You are using this law to ordain arrest, booking, incarceration and the whole pattern of criminal accusation that is particularly harmful to what the constitution calls the “free people” of Tennessee. Especially wronged by your usage and custom are African-Americans, descendants of the enslaved; the poor and ignorant; immigrants; aliens and strangers; and orphans and widows.
Constitutional government rejects the crime-fighting felicity and lubrication your theory allows. This law is a defense of the people at the same time that it empowers officers to arrest without a warrant. It denies you any sort of blanket permission slip to arrest any person at any time who may be chargeable with a criminal offense.
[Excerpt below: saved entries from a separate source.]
-- ==== Sys2Proof/Machine/Lifecycle.lean ====
section
/-! DEFINITION. The commands that create, key and inspect an instance: NOP, CONFIG, SETUP and RDS (rules R200 to R208).
Each checks in the order of R281, and completes by `finish` or `raise`. -/

namespace Sys2Proof.Machine

/-- NOP (R200): no effect but the completion. -/
def execNop (s : State) : Result := .next (s.finish Op.nop)

/-- The effects of a successful CONFIG (R202): the configuration, x0 to x7 cleared, S undefined, phase CFGD. -/
def State.configure (width : Width) (r : BitVec 8) (b : BitVec 12) (s : State) : State :=
  { s with
    cfgWsel := width, cfgR := r, cfgB := b
    x := Vector.replicate 8 0#128
    sTable := []
    phase := .cfgd }

/-- CONFIG (R202): ILLEGAL, BAD_PARAM and KEY_SIZE are checked in that order. -/
def execConfig (wsel : BitVec 3) (r : BitVec 8) (b : BitVec 12) (s : State) : Result :=
  match widthOfCode wsel with
  | none => .next (s.raise .illegal Op.config)
  | some width =>
    if r.toNat = 0 ∨ s.params.rmax.toNat < r.toNat then .next (s.raise .badParam Op.config)
    else if s.params.keyBound.toNat < b.toNat then .next (s.raise .keySize Op.config)
    else .next ((s.configure width r b).finish Op.config)

/-- The effects of a successful SETUP (R207): S is the key schedule's, L is undefined, phase READY. -/
def State.install {w : Nat} (table : List (Word w)) (s : State) : State :=
  { s with sTable := table.map Word.toCell, lTable := [], phase := .ready }

/-- SETUP (R207): the key schedule on KEY[0..b-1]. A key byte not written since reset is a fault (R40). -/
def execSetup (s : State) : Result :=
  whenConfigured Op.setup s <|
    if s.klen.toNat ≠ s.b then .next (s.raise .keySize Op.setup)
    else
      match s.keyBytes s.b with
      | none => .fault .unwrittenKeyByte
      | some key =>
        .next ((s.install (keySchedule s.magicP s.magicQ s.t s.c key)).finish Op.setup)

/-- RDS (R208): one round key into a word register. -/
def execRds (rd : Reg) (imm : BitVec 16) (s : State) : Result :=
  whenReady Op.rds s <|
    if s.t ≤ imm.toNat then .next (s.raise .index Op.rds)
    else writeWord Op.rds rd (s.roundKey imm.toNat) s

end Sys2Proof.Machine
end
But that is what you have done.
If the cop has no warrant in a roadside encounter that is not part of a traffic accident under Tenn. Code Ann. § Title 55, he must release that person. He or she must depart in his cruiser, drive downtown to the jail and come to you for or some other judge for an arrest warrant, and hope for the best in finding the person named.
In a roadside encounter between an officer and a car user or traveler, The prerequisite for an arrest without a warrant is clear.
There must be an auto accident.
The cases of Jimmy Lee Moore, John Luman and Gregory Parker do not qualify for arrest without a warrant. None of these men whose cases I’ve covered as a member of the press were involved in a crash.
Are arrests of Luman, Parker, Moore illegal?
The arrests of these men and thousands of others appear to be illegal, ultra vires to the clear writing of the law.open the city and/or the county to legal action for tort, fraud, criminal negligence and oppression. False arrest is more than civilly actionable. If I am correct in my analysis, it is a criminal.
Criminal law cuts two ways, against the citizen, and against the officer and the state representative in its use.
I request a review of the statute in light of my assertions and your care and the other judges’ high regard for Hamilton Countians’ constitutionally guaranteed rights. Respectfully yours, etc.